Comment 23 Marc Khouzam CLA 2010-05-19 14:59:22 EDT
(In reply to comment #22)
> I think I'm the minority view here, but I don't think there's anything wrong
> with caching results of an error if the error is due to INVALID_STATE.  That's
> because once the state changes, the model should send an event, view cache
> should get cleared and then valid data should be fetched. 
> 
> What gets us in trouble is the optimization that we've put in for stepping. 
> This optimization tries to delay the refreshing of everything but the top stack
> frame, and then refresh everything else that needs to be updated after a brief
> delay (unless another step operation is started before then).  Unfortunately,
> if we don't flush information about the list of children of threads and
> containers, we are not always able to calculate the correct delta to expand the
> thread stack and select the top stack frame.  IMO at this point in the release
> cycle, we should just back out bug 310992 and sort out how to fix the stepping
> optimization after 7.0 (in 7.1 perhaps).

I can't speak for the caching issue, as I don't understand the details.

I do agree that we should take the proper time for such a fix so bug 313492 should wait for the next CDT release.

So, +1 to back out bug 310992 because we need to fix this very soon.
Comment 24 Marc Khouzam CLA 2010-05-19 15:38:20 EDT
(In reply to comment #22)
> we should just back out bug 310992 and sort out how to fix the stepping
> optimization after 7.0 (in 7.1 perhaps).

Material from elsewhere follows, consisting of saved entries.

/-- Settles O51: the store keeps I, so the load reads back from the addresses just written. -/
theorem blockStoreThenLoadRestoresRegisters : Obligations.BlockStoreThenLoadRestoresRegisters := by
  unfold Obligations.BlockStoreThenLoadRestoresRegisters
  intro x s hw hx
  obtain ⟨t, hstore, hbytes, -, -, -, hregs, hindex, -⟩ := blockStoreWritesRegisters x s hw hx
  have haddr := State.dataAddr_of_sameIndex hindex
  obtain ⟨u, hload, hblock, hrest, -, hcycle⟩ := blockLoadReadsRegisters x t (by rw [haddr]; exact hx)
  refine ⟨t, u, hstore, hload, fun r hr => ?_, hcycle.index.trans hindex⟩
  rcases Nat.lt_or_ge x.toNat r.toNat with hlt | hle
  · exact (hrest r hlt).trans (hregs r hr)
  · rw [hblock r hle, haddr, hbytes r hle]

/-! ### The first address out of memory (R105) -/

section
variable {s : State}

/-- The first address out of memory is I, or the one whose predecessor is the last in memory. -/
theorem State.dataAddr_first {k : Nat} (h : Config.memSize ≤ s.dataAddr k)
    (hk : ∀ j < k, s.dataAddr j < Config.memSize) : s.dataAddr k = max s.i.toNat 4096 := by
  simp only [State.dataAddr, Config.memSize] at h hk ⊢
  cases k with
  | zero => omega
  | succ k =>
    have := hk k (by omega)
    omega

theorem exec_ldBVx_fault (x : RegIx) (h2 : Config.memSize ≤ s.dataAddr 2) :
    exec (.ldBVx x) s = .fault (.memoryOutOfRange s.pc (max s.i.toNat 4096)) := by
  rw [exec, execLdBVx]
  by_cases h0 : s.dataAddr 0 < Config.memSize
  · rw [storeByte_next h0, andThen_next, State.writeMem_dataAddr]
    by_cases h1 : s.dataAddr 1 < Config.memSize
    · rw [storeByte_next h1, andThen_next, State.writeMem_dataAddr, State.writeMem_dataAddr, storeByte_fault h2,
        andThen_fault, State.dataAddr_first h2 fun j hj => State.dataAddr_lt (by omega) h1]
      rfl
    · have h1 := Nat.le_of_not_lt h1
      rw [storeByte_fault h1, andThen_fault,
        State.dataAddr_first h1 fun j hj => State.dataAddr_lt (by omega) h0]
      rfl
  · have h0 := Nat.le_of_not_lt h0
    rw [storeByte_fault h0, andThen_fault, State.dataAddr_first h0 nofun]

theorem exec_drw {x y : RegIx} (n : BitVec 4) (h : s.params.vfAlias = .sequential ∨ (x ≠ regF ∧ y ≠ regF)) :
    exec (.drw x y n) s =
      andThen (drawRows ((s.setFlag 0).readV x) ((s.setFlag 0).readV y) n.toNat 0 (s.setFlag 0))
        (complete .advance) :=
  unlessAliasRefused_runs (h.symm.imp_left fun ⟨hx, hy⟩ => aliasXY_eq_false hx hy)

end

/-- Settles O52: LD B stores in ascending order, and a block transfer or a draw of `count` addresses from I reports
the first one out of memory if the last one is. -/
theorem firstAddressOutOfMemoryIsReported : Obligations.FirstAddressOutOfMemoryIsReported := by
  unfold Obligations.FirstAddressOutOfMemoryIsReported
  intro x y n s
  refine ⟨exec_ldBVx_fault x, fun h => ?_, fun hn h hrun => ?_⟩
  · have hlast : Config.memSize ≤ s.dataAddr (0 + (x.toNat + 1 - 1)) := (Nat.zero_add x.toNat).symm ▸ h
    rw [exec_ldMemVx, exec_ldVxMem, storeRegs_fault (Nat.succ_pos _) hlast, loadRegs_fault (Nat.succ_pos _) hlast]
    exact ⟨rfl, rfl⟩
  · have hpos : 0 < n.toNat := by bv_omega
    have hlast : Config.memSize ≤ (s.setFlag 0).dataAddr (0 + (n.toNat - 1)) :=
      (Nat.zero_add (n.toNat - 1)).symm ▸ h
    rw [exec_drw n hrun, drawRows_fault _ _ hpos hlast]
    rfl

end Sys2Proof.Machine

namespace Sys2Proof.Machine

/-! ### The framebuffer (R91 to R93)

CLS and DRW write the framebuffer and, of the registers, at most VF. What a draw does is said once, in `DrawCycle`:
the pixels and VF after it, by the sprite bit that falls on each pixel. -/

section
variable {s u : State} {written : List RegIx}

/-- The cycle of a handler that wrote the framebuffer and the listed registers only. -/
theorem complete_screen (hu : ∃ v fb, u = { s with v := v, fb := fb }) (hregs : SameRegsBut written s u) :
    ∃ t, complete .advance u = .next t ∧ (∀ row col, t.pixel row col = u.pixel row col) ∧
      (∀ r, t.readV r = u.readV r) ∧ t.pc = s.pc + 2 ∧ PlainCycle s t ∧ SameRegsBut written s t ∧
      SameIndex s t ∧ SameStack s t ∧ SameWait s t ∧ SameMemory s t := by
  have hread := State.endCycle_readV (s := u) .advance none
  refine ⟨_, complete_eq _ _, fun row col => State.pixel_of_fb (by rw [State.endCycle_eq]) row col, hread, ?_⟩
  replace hregs r (hr : r ∉ written) := (hread r).trans (hregs r hr)
  have hrec := emitsRecord_endCycle u .advance none
  obtain ⟨v, fb, rfl⟩ := hu
  rw [State.endCycle_eq] at hrec hregs ⊢
  exact ⟨rfl,
    ⟨countedDown_countdown s.dt, countedDown_countdown s.st, hrec, ⟨rfl, rfl, rfl, rfl, rfl, rfl⟩⟩,
    hregs, rfl, ⟨rfl, fun _ => rfl⟩, rfl, fun _ => rfl⟩

end

/-! ### CLS (R91) -/

section
variable {s : State}

theorem exec_cls_clear (h : s.params.cls = .clear) : exec .cls s = complete .advance s.clearFb := by
  rw [exec, execCls, h]

theorem exec_cls_noop (h : s.params.cls = .noop) : exec .cls s = complete .advance s := by
  rw [exec, execCls, h]

end

/-- Settles O53. -/
theorem clearScreenFollowsParameter : Obligations.ClearScreenFollowsParameter := by
  unfold Obligations.ClearScreenFollowsParameter
  intro s
  cases hmode : s.params.cls with
  | clear =>
    obtain ⟨t, hrun, hpixel, -, hframe⟩ := complete_screen (s := s) (u := s.clearFb) (written := [])
      ⟨_, _, rfl⟩ fun _ _ => rfl
    exact ⟨t, (exec_cls_clear hmode).trans hrun,
      fun _ row col => (hpixel row col).trans (s.pixel_clearFb row col), nofun, hframe⟩
  | noop =>
    obtain ⟨t, hrun, hpixel, -, hframe⟩ := complete_screen (s := s) (u := s) (written := [])
      ⟨_, _, rfl⟩ fun _ _ => rfl
    exact ⟨t, (exec_cls_noop hmode).trans hrun, nofun, fun _ => hpixel, hframe⟩

/-! ### The sprite on the screen (R92, R93) -/

section
variable {X Y : Byte} {r r' j j' : Nat} {row : Fin 32} {col : Fin 64}

theorem fallsOn_iff : FallsOn X Y r j row col ↔ spriteRow Y r = row ∧ spriteCol X j = col := by
  simp only [FallsOn, Fin.ext_iff, spriteRow_val, spriteCol_val, eq_comm (a := row.val), eq_comm (a := col.val)]

/-- "one draw touches each pixel at most once" (R93). -/
theorem FallsOn.unique (h : FallsOn X Y r j row col) (h' : FallsOn X Y r' j' row col) (hr : r < 32) (hr' : r' < 32)
    (hj : j < 8) (hj' : j' < 8) : r = r' ∧ j = j' := by
  rw [fallsOn_iff] at h h'
  exact ⟨spriteRow_inj hr hr' (h.1.trans h'.1.symm), spriteCol_inj hj hj' (h.2.trans h'.2.symm)⟩

end

/-- Whether Dxyn has a sprite bit 1 for a pixel (R93). -/
def State.spriteAt (s : State) (x y : RegIx) (n : BitVec 4) (row : Fin 32) (col : Fin 64) : Bool :=
  spriteOn s (s.coordinate x) (s.coordinate y) n.toNat 0 row col

section
variable {s : State} {x y : RegIx} {n : BitVec 4} {row : Fin 32} {col : Fin 64}

theorem State.spriteAt_iff : s.spriteAt x y n row col = true ↔
    ∃ r j, r < n.toNat ∧ j < 8 ∧ FallsOn (s.coordinate x) (s.coordinate y) r j row col ∧
      (s.readMem (s.dataAddr r)).getLsbD (7 - j) = true := by
  simp only [State.spriteAt, spriteOn, bitsOn, spriteBit, fallsOn_iff, List.any_eq_true, Bool.and_eq_true,
    decide_eq_true_eq, List.mem_range'_1, List.mem_range]
  constructor
  · rintro ⟨r, ⟨-, hr⟩, hrow, j, hj, hcol, hbit⟩
    exact ⟨r, j, by omega, hj, ⟨hrow, hcol⟩, hbit⟩
  · rintro ⟨r, j, hr, hj, ⟨hrow, hcol⟩, hbit⟩
    exact ⟨r, by omega, hrow, j, hj, hcol, hbit⟩

/-- A pixel under the sprite has the one bit that falls on it. -/
theorem State.spriteAt_of_fallsOn {r j : Nat} (hr : r < n.toNat) (hj : j < 8)
    (h : FallsOn (s.coordinate x) (s.coordinate y) r j row col) :
    s.spriteAt x y n row col = (s.readMem (s.dataAddr r)).getLsbD (7 - j) := by
  rw [Bool.eq_iff_iff, State.spriteAt_iff]
  constructor
  · rintro ⟨r', j', hr', hj', h', hbit⟩
    obtain ⟨rfl, rfl⟩ := h.unique h' (by omega) (by omega) hj hj'
    exact hbit
  · exact fun hbit => ⟨r, j, hr, hj, h, hbit⟩

/-- A pixel beside the sprite has none. -/
theorem State.spriteAt_of_not_fallsOn
    (h : ∀ r j, r < n.toNat → j < 8 → ¬ FallsOn (s.coordinate x) (s.coordinate y) r j row col) :
    s.spriteAt x y n row col = false := by
  rw [Bool.eq_false_iff, ne_eq, State.spriteAt_iff]
  rintro ⟨r, j, hr, hj, hfalls, -⟩
  exact h r j hr hj hfalls

/-- The collision detector of R93 ranges over the sprite bits, so equally over the pixels they fall on. -/
theorem spriteHits_eq : spriteHits s (s.coordinate x) (s.coordinate y) n.toNat 0 =
    decide (∃ row col, s.pixel row col = true ∧ s.spriteAt x y n row col = true) := by
  rw [Bool.eq_iff_iff, decide_eq_true_eq]
  simp only [State.spriteAt_iff, spriteHits, bitsHit, spriteBit, fallsOn_iff, List.any_eq_true, Bool.and_eq_true,
    List.mem_range'_1, List.mem_range]
  constructor
  · rintro ⟨r, ⟨-, hr⟩, j, hj, hbit, hlit⟩
    exact ⟨_, _, hlit, r, j, by omega, hj, ⟨rfl, rfl⟩, hbit⟩
  · rintro ⟨_, _, hlit, r, j, hr, hj, ⟨rfl, rfl⟩, hbit⟩
    exact ⟨r, by omega, j, hj, hbit, hlit⟩

end

/-! ### The clearing of VF (R92) -/

section
variable (s : State)

/-- VF is cleared before the coordinates are read (R92). -/
theorem State.readV_setFlag_zero (r : RegIx) : (s.setFlag 0).readV r = s.coordinate r := by
  simp only [State.readV_setFlag, State.coordinate, eq_comm (a := regF)]

@[simp] theorem State.setFlag_dataAddr (b : Byte) (k : Nat) : (s.setFlag b).dataAddr k = s.dataAddr k := rfl
@[simp] theorem State.setFlag_pixel (b : Byte) (row : Fin 32) (col : Fin 64) :
    (s.setFlag b).pixel row col = s.pixel row col := rfl
@[simp] theorem spriteOn_setFlag (b X Y : Byte) (count r : Nat) :
    spriteOn (s.setFlag b) X Y count r = spriteOn s X Y count r := rfl
@[simp] theorem spriteHits_setFlag (b X Y : Byte) (count r : Nat) :
    spriteHits (s.setFlag b) X Y count r = spriteHits s X Y count r := rfl

end

/-! ### DRW (R92, R93) -/

/-- What a completed draw makes of a state: the framebuffer and VF as R93 gives them, and the rest of the cycle. -/
structure DrawCycle (x y : RegIx) (n : BitVec 4) (s t : State) : Prop where
  pixel  : ∀ row col, t.pixel row col = (s.pixel row col ^^ s.spriteAt x y n row col)
  flag   : t.readV regF = flagByte (decide (∃ row col, s.pixel row col = true ∧ s.spriteAt x y n row col = true))
  pc     : t.pc = s.pc + 2
  plain  : PlainCycle s t
  regs   : SameRegsBut [regF] s t
  index  : SameIndex s t
  stack  : SameStack s t
  wait   : SameWait s t
  memory : SameMemory s t

section
variable {x y : RegIx} {n : BitVec 4} {s t : State}

theorem exec_drw_of_drawRuns (h : DrawRuns x y n s) : ∃ t, exec (.drw x y n) s = .next t ∧ DrawCycle x y n s t := by
  obtain ⟨hnotRefused, hinMemory⟩ := h
  obtain ⟨u, hrows, hpixel, hflag⟩ := drawRows_ends (s.coordinate x) (s.coordinate y) (s := s.setFlag 0)
    (count := n.toNat) (r := 0) (by omega) fun k hk => by simpa using hinMemory k hk
  have hframe := (DrawFrame.setFlag 0).trans (drawRows_next _ _ hrows).1
  obtain ⟨t, hrun, hpixel', hread, hpc, hplain, hregs, hindex, hstack, hwait, hmem⟩ :=
    complete_screen (written := [regF]) hframe.fields fun r hr => hframe.regs r (by simpa using hr)
  refine ⟨t, ?_, ⟨fun row col => ?_, ?_, hpc, hplain, hregs, hindex, hstack,
    hwait, hmem⟩⟩
  · rw [exec_drw n hnotRefused, s.readV_setFlag_zero, s.readV_setFlag_zero, hrows, andThen_next, hrun]
  · rw [hpixel', hpixel, State.setFlag_pixel, spriteOn_setFlag, State.spriteAt]
  · rw [hread, hflag, spriteHits_setFlag, spriteHits_eq, State.readV_setFlag, if_pos rfl]
    exact BitVec.zero_or

theorem drawRuns_of_exec (h : exec (.drw x y n) s = .next t) : DrawRuns x y n s := by
  obtain ⟨-, hguard⟩ | ⟨hrefused, -⟩ := unlessAliasRefused_cases (aliasXY x y) s _
  · obtain ⟨u, hrows, -⟩ := andThen_eq_next (unlessAliasRefused_eq_next h)
    refine ⟨hguard.symm.imp_right fun hne => ?_, fun r hr => ?_⟩
    · simpa [aliasXY] using hne
    · simpa using (drawRows_next _ _ hrows).2 r hr
  · exact absurd (hrefused.symm.trans h) nofun

/-- Every completed draw is such a cycle. -/
theorem drawCycle_of_exec (h : exec (.drw x y n) s = .next t) : DrawCycle x y n s t := by
  obtain ⟨t', h', hcycle⟩ := exec_drw_of_drawRuns (drawRuns_of_exec h)
  cases h.symm.trans h'
  exact hcycle

namespace DrawCycle
variable (h : DrawCycle x y n s t)
include h

/-- A draw changes no coordinate: of the registers it writes VF, which counts as 0. -/
theorem coordinate (r : RegIx) : t.coordinate r = s.coordinate r := by
  unfold State.coordinate
  split
  next => rfl
  next hr => exact h.regs r (by simpa using hr)

/-- A draw leaves its own sprite as it was. -/
theorem spriteAt (row : Fin 32) (col : Fin 64) : t.spriteAt x y n row col = s.spriteAt x y n row col := by
  simp only [State.spriteAt, spriteOn, h.coordinate, State.dataAddr_of_sameIndex h.index, h.memory _]

theorem flag_of_hit {row : Fin 32} {col : Fin 64} (hlit : s.pixel row col = true)
    (hbit : s.spriteAt x y n row col = true) : t.readV regF = 1 := by
  rw [h.flag, decide_eq_true ⟨row, col, hlit, hbit⟩, flagByte_true]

I've tested with patch "Patch to re-add flushing of cache of list of threads upon suspend in view model (see bug 310992)."  And everything is back to normal.
Comment 25 Anton Leherbauer CLA 2010-05-20 02:50:29 EDT
Ok, I did not know that it is intentional to cache updates from failed requests.
I do agree that the change for 310992 needs to be backed out.
Comment 26 Anton Leherbauer CLA 2010-05-20 03:21:03 EDT
I backed out the changes, but there is still the same issue when I set the Threads Update Mode to Manual.
Comment 27 Marc Khouzam CLA 2010-05-20 08:44:55 EDT
(In reply to comment #26)
> I backed out the changes, but there is still the same issue when I set the
> Threads Update Mode to Manual.

Thanks Toni.  Things work well again.
I do see the problem in manual Threads Update mode.  I think it is a rare case (it has been there for a long time) and we have the refresh button to clean things up.  I think we should fix it in 7.0.1 if possible.
Comment 29 Anton Leherbauer CLA 2010-08-24 09:01:00 EDT
(In reply to comment #27)
> I do see the problem in manual Threads Update mode.  I think it is a rare case
> (it has been there for a long time) and we have the refresh button to clean
> things up.  I think we should fix it in 7.0.1 if possible.

I just retried this with Galileo and the problem in manual update mode does not occur.  This might be caused by some subtle changes to the delta handling in the platform.